───── MATERIAL TO PROCESS ─────
-- ==== Sys2Proof/Machine/Erase.lean ====
section
/-!
DEFINITION. The erase engine (chapter 6): starts, results of erases and of the tag programs that
follow, retirement, and erases cut short.
-/

namespace Sys2Proof.Machine

open Sys2Proof

/-- The state with an erase slot replaced. -/
def setSlot (d : DieId) (x : Slot) (s : State) : State :=
  s.setErase { s.erase with slots := s.erase.slots.set d x }

/-! ### Starts -/

/-- Whether the relocation engine works on die `d` (R100): in CLAIMING, COPYING, SEALING or RETIRING
TARGET with its source, its target or the old physical sector it is retiring on the die. -/
def engineOnDie (e : Engine) (d : DieId) : Bool :=
  match e with
  | .claiming j t _ _ | .copying j t _ _ | .sealing j t _ | .retiringTarget j t _ _ =>
    dieOf t == d || (j.source.map dieOf) == some d
  | .retiringSource j old => dieOf old == d || (j.source.map dieOf) == some d
  | .idle | .awaitingSpare _ => false

/-- Whether die `d` has pending work (R100). -/
def pendingWork (s : State) (d : DieId) : Bool :=
  s.wmb.entries.any (isCandidate s d) || s.lanes.get d != .idle ||
    (s.reloc.queue.any fun r => (boundPhys s r.sector).map dieOf == some d) ||
    (!s.reloc.queue.isEmpty && (s.acct.pool.head?.map dieOf) == some d) ||
    engineOnDie s.reloc.engine d

/-- The oldest record of the erase queue whose physical sector lies on die `d` (R37). -/
def oldestQueued (s : State) (d : DieId) : Option EraseRecord :=
  s.acct.eraseQueue.find? fun r => dieOf r.phys == d

/-- Whether the spare pool stands below its low-water mark (R36). -/
def belowLowWater (s : State) : Bool := s.acct.pool.length < lowWater

/-- Whether the conditions of a start on die `d` hold, the queued record apart (R101). The die's
scheduler has reported it IDLE with no request waiting, and the report still stands. -/
def eraseMayStart (s : State) (d : DieId) : Bool :=
  s.power.op == .running && s.erase.slots.get d == .idle && (s.dies.get d).reported &&
    (!pendingWork s d || belowLowWater s)

/-- The start (R101): the sector leaves the erase queue and joins ERASING, the slot takes it with its
start class, and ERASE SECTOR is issued. -/
def startErase (d : DieId) (r : EraseRecord) (s : State) : State :=
  let left := s.setAcct { s.acct with
    eraseQueue := s.acct.eraseQueue.filter fun x => x.phys ≠ r.phys }
  issue .eraseSlot (.eraseSector r.phys)
    (setSlot d (.erasing { phys := r.phys, count := r.count, urgent := belowLowWater s })
      (moveTo .erasing r.phys left))

/-! ### What a slot does at the ends of its operations -/

/-- A sector leaves the pause time-out list, if it is on it (R103, R106). -/
def leavePauseList (p : Phys) (s : State) : State :=
  s.setErase { s.erase with pauseList := s.erase.pauseList.filter fun x => x ≠ p }

/-- The slot issues the RETIRE program and enters RETIRING (R104, R105, R107). -/
def slotRetires (d : DieId) (i : SlotItems) (reason : RetireReason) (s : State) : State :=
  issue .eraseSlot (.programTag i.phys (.retire reason)) (setSlot d (.retiring i reason) s)

/-- An erase passes (R103), in its order. -/
def erasePasses (d : DieId) (i : SlotItems) (s : State) : State :=
  setSlot d (.counting i)
    (issue .eraseSlot (.programTag i.phys (.count (nextCount i.count)))
      (leavePauseList i.phys (countUp .erasesDone 1 s)))

/-- An erase ends FAIL or times out (R105). -/
def eraseFails (d : DieId) (i : SlotItems) (s : State) : State :=
  slotRetires d i .erase (record (.eraseFail i.phys) s)

/-- DEGRADED with reason SPARES is cleared when a join leaves the pool with 2 or more members (R40). -/
def clearDegraded (s : State) : State :=
  if s.power.degraded = some .spares ∧ 2 ≤ s.acct.pool.length then
    s.setPower { s.power with degraded := none }
  else s

/-- The COUNT program ends (R104). -/
def countEnds (d : DieId) (pass : Bool) (s : State) : State :=
  match s.erase.slots.get d with
  | .counting i =>
    if pass then clearDegraded (setSlot d .idle (joinPool i.phys (nextCount i.count) s))
    else slotRetires d i .tag (record (.programFail i.phys none) s)
  | .idle | .erasing _ | .retiring _ _ => s

/-- The RETIRE program of a slot ends (R106), in its order. -/
def slotRetireEnds (d : DieId) (pass : Bool) (s : State) : State :=
  match s.erase.slots.get d with
  | .retiring i reason =>
    let recorded := if pass then s else record (.programFail i.phys none) s
    setSlot d .idle (joinRetired i.phys reason (leavePauseList i.phys recorded))
  | .idle | .erasing _ | .counting _ => s

/-- TIMEOUT for an operation of the slot (R104 to R106, R120). -/
def slotTimeout (d : DieId) (op : DieOp) (s : State) : State :=
  match op with
  | .eraseSector _ =>
    match s.erase.slots.get d with
    | .erasing i => eraseFails d i s
    | .idle | .counting _ | .retiring _ _ => s
  | .programTag _ (.count _) => countEnds d false s
  | .programTag _ (.retire _) => slotRetireEnds d false s
  | .programTag _ (.claim _ _) | .programTag _ (.sealing _) | .programTag _ (.release _)
  | .readLine .. | .readTag _ | .programLine .. => s

/-- The slot's sector rejoins the tail of the erase queue and the slot enters IDLE (R107, R108). -/
def slotRejoins (d : DieId) (i : SlotItems) (s : State) : State :=
  setSlot d .idle (joinEraseQueue i.phys s)

/-- The report that the slot's erase was abandoned (R108, R120). A slot whose erase has ended
disregards it. -/
def abandonReported (d : DieId) (s : State) : State :=
  match s.erase.slots.get d with
  | .erasing i => slotRejoins d i s
  | .idle | .counting _ | .retiring _ _ => s

/-- The report of a pause time-out (R107): a first one rejoins the queue, a second one retires the
sector. A slot in COUNTING or RETIRING disregards it. -/
def pauseTimeoutReported (d : DieId) (s : State) : State :=
  match s.erase.slots.get d with
  | .erasing i =>
    if i.phys ∈ s.erase.pauseList then slotRetires d i .erase s
    else
      slotRejoins d i (s.setErase { s.erase with pauseList := s.erase.pauseList ++ [i.phys] })
  | .idle | .counting _ | .retiring _ _ => s

/-- Whether an erase start waits at a scheduler. -/
def Die.startWaits (die : Die) : Bool := die.waiting.any Request.isEraseStart

/-- The scheduler is asked to abandon the erase begun on its die (R128). In RESETTING the erase has
already been ended (log 17). -/
def abandonErase (d : DieId) (s : State) : State :=
  match (s.dies.get d).state with
  | .erasing _ | .held _ _ => dieReset d .abandonment s
  | .pausing p run _ t => setDieState d (.pausing p run run.isSome t) s
  | .heldReading run r _ t => setDieState d (.heldReading run r true t) s
  | .idle | .reading _ _ | .programming _ _ | .resetting _ _ _ => s

/-- A slot at the entry to POWERDOWN (R108): a waiting start is withdrawn, an erase begun is
abandoned, COUNT and RETIRE programs run on. -/
def slotPowersDown (d : DieId) (s : State) : State :=
  match s.erase.slots.get d with
  | .erasing i =>
    if (s.dies.get d).startWaits then
      slotRejoins d i (setDie d { s.dies.get d with
        waiting := (s.dies.get d).waiting.filter fun r => !r.isEraseStart } s)
    else abandonErase d s
  | .idle | .counting _ | .retiring _ _ => s

/-! ### Meanings -/

/-- ERASE_START (R100 to R102): the engine considers a start on the die, and starts if the conditions
hold. Where the scheduler has taken another request after its report of IDLE and no time has passed,
the other request came first: the slot and the sector enter ERASING and the start waits behind it
(R102, R118). How long after the report that can be is the model's choice (DESIGN CHOICE, log 29). -/
def execEraseStart (d : DieId) (s : State) : Host.Outcome State Fault Refusal :=
  .next (if eraseMayStart s d then
      match oldestQueued s d with
      | some r => settle (startErase d r s)
      | none => s
    else s)

/-- The erase whose result can be delivered now: of an ERASING die, of a PAUSING die before its NOT
ERASING, and of a die whose abandonment reset is not yet taken (R113, R114, R128, log 18). -/
def eraseAwaited (s : State) (d : DieId) : Bool :=
  match s.power.op, (s.dies.get d).state with
  | .failed, _ => false
  | _, .erasing _ | _, .pausing _ (some _) _ _ => true
  | _, .resetting .abandonment _ answered => !answered
  | _, _ => false

/-- The die state after the erase's own result (R114): IDLE, but PAUSING and RESETTING stay. -/
def eraseEnded (d : DieId) (s : State) : State :=
  match (s.dies.get d).state with
  | .erasing _ => setDieState d .idle s
  | .pausing p _ _ t => setDieState d (.pausing p none false t) s
  | .idle | .reading _ _ | .programming _ _ | .held _ _ | .heldReading _ _ _ _
  | .resetting _ _ _ => s

/-- ERASE_SECTOR_RESULT (R103, R105, R47, R58, R114, R119). -/
def execEraseSectorResult (d : DieId) (ok : Bool) (s : State) :
    Host.Outcome State Fault Refusal :=
  .next (match s.erase.slots.get d with
    | .erasing i =>
      if eraseAwaited s d then
        let ended := eraseEnded d s
        settle (if ok then
            erasePasses d i (ended.setMedium (ended.medium.eraseSector i.phys))
          else
            eraseFails d i ((ended.setMedium (ended.medium.cutErase ended.draws i.phys)).setDraws
              (ended.draws + 1)))
      else s
    | _ => s)

/-- COUNT_RESULT (R104, R34, R40, R119). -/
def execCountResult (d : DieId) (ok : Bool) (s : State) : Host.Outcome State Fault Refusal :=
  .next (match answering s d .eraseSlot with
    | some (.programTag p (.count n)) =>
      let ended := endProgram (.programTag p (.count n)) ok (endOperation d s)
      settle (countEnds d ended.2 ended.1)
    | _ => s)

/-- ERASE_RETIRE_RESULT (R106, R119). -/
def execEraseRetireResult (d : DieId) (ok : Bool) (s : State) : Host.Outcome State Fault Refusal :=
  .next (match answering s d .eraseSlot with
    | some (.programTag p (.retire reason)) =>
      let ended := endProgram (.programTag p (.retire reason)) ok (endOperation d s)
      settle (slotRetireEnds d ended.2 ended.1)
    | _ => s)

end Sys2Proof.Machine
end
─────
PROBLEM STATEMENT
Scan the lines above, and whenever one holds the string "slotRetires", copy it.

YOUR RESPONSE
def slotRetires (d : DieId) (i : SlotItems) (reason : RetireReason) (s : State) : State :=
  slotRetires d i .erase (record (.eraseFail i.phys) s)
    else slotRetires d i .tag (record (.programFail i.phys none) s)
    if i.phys ∈ s.erase.pauseList then slotRetires d i .erase s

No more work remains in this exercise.